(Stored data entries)
+---+
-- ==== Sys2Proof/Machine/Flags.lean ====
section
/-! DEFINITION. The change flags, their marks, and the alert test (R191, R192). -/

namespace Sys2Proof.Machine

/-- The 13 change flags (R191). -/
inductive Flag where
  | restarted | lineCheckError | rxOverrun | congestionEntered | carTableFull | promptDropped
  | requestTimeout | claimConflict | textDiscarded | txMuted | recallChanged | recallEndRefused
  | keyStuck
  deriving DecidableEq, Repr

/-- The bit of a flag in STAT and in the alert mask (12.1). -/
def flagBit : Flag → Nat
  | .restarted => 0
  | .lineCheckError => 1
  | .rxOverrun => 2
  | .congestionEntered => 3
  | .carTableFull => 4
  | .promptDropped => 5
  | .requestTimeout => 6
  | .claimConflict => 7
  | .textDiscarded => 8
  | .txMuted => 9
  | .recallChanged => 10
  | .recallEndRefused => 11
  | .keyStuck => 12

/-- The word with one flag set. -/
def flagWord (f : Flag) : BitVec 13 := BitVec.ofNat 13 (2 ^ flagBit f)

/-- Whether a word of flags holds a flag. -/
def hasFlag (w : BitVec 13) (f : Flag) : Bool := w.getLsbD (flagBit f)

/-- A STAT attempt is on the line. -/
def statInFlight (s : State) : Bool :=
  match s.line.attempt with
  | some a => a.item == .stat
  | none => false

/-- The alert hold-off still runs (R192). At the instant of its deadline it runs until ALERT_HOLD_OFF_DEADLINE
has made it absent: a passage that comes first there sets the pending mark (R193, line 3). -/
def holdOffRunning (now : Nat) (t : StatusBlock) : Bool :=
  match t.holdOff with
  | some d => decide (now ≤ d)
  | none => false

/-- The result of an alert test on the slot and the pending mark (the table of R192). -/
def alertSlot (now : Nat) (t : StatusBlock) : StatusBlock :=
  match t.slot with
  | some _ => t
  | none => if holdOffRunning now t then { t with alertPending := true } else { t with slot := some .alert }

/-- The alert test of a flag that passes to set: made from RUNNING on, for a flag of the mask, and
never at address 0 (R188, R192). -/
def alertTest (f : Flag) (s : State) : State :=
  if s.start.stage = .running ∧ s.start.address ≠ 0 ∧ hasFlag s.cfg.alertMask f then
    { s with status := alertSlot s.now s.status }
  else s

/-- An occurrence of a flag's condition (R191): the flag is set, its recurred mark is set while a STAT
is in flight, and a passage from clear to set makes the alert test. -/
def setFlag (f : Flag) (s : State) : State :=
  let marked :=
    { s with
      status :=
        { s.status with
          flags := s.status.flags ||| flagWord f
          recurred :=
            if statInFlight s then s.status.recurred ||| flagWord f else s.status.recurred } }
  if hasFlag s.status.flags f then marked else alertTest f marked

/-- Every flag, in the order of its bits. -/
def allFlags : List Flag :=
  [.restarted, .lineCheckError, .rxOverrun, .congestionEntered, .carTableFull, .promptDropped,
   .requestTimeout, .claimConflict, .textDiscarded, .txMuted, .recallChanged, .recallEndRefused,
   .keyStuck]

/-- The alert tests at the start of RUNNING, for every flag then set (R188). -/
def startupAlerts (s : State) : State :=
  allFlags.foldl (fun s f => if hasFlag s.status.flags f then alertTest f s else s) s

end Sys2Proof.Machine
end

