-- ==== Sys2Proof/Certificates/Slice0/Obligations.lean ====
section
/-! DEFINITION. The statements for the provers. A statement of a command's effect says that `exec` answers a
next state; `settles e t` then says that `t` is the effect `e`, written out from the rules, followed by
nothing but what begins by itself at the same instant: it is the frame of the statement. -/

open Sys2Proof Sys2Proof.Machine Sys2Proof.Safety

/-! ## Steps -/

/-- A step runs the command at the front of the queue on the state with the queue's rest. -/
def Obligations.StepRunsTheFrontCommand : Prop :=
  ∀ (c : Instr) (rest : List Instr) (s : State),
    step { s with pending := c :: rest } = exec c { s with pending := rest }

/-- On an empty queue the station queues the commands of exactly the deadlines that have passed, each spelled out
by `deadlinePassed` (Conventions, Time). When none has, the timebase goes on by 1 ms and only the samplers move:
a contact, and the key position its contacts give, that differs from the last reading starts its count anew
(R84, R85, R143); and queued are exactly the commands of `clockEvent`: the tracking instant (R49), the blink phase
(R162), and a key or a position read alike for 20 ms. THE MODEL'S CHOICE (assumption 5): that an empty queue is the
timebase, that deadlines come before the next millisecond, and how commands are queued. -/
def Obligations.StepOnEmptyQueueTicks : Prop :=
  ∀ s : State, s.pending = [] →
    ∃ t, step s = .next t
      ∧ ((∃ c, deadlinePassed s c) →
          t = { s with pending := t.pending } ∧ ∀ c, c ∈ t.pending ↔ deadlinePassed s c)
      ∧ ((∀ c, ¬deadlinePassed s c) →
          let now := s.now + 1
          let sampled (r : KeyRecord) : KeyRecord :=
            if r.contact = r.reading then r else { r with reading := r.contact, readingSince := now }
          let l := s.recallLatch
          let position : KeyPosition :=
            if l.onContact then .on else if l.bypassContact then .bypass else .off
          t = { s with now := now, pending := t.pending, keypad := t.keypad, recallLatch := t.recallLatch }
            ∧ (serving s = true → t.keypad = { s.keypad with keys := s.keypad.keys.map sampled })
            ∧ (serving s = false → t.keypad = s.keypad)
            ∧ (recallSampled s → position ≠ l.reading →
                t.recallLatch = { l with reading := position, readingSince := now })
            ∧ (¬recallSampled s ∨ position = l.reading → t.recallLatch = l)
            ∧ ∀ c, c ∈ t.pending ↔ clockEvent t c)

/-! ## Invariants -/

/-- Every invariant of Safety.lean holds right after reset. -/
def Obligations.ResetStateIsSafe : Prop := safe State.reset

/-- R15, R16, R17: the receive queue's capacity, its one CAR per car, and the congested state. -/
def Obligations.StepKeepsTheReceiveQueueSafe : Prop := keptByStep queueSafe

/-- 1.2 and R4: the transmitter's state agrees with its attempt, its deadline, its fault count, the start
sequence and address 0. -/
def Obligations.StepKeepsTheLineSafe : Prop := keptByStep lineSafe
+---+
● TASK DESCRIPTION
Go through the data above and copy each line in which "count" appears.

● EXERCISE OUTPUT
a contact, and the key position its contacts give, that differs from the last reading starts its count anew
/-- 1.2 and R4: the transmitter's state agrees with its attempt, its deadline, its fault count, the start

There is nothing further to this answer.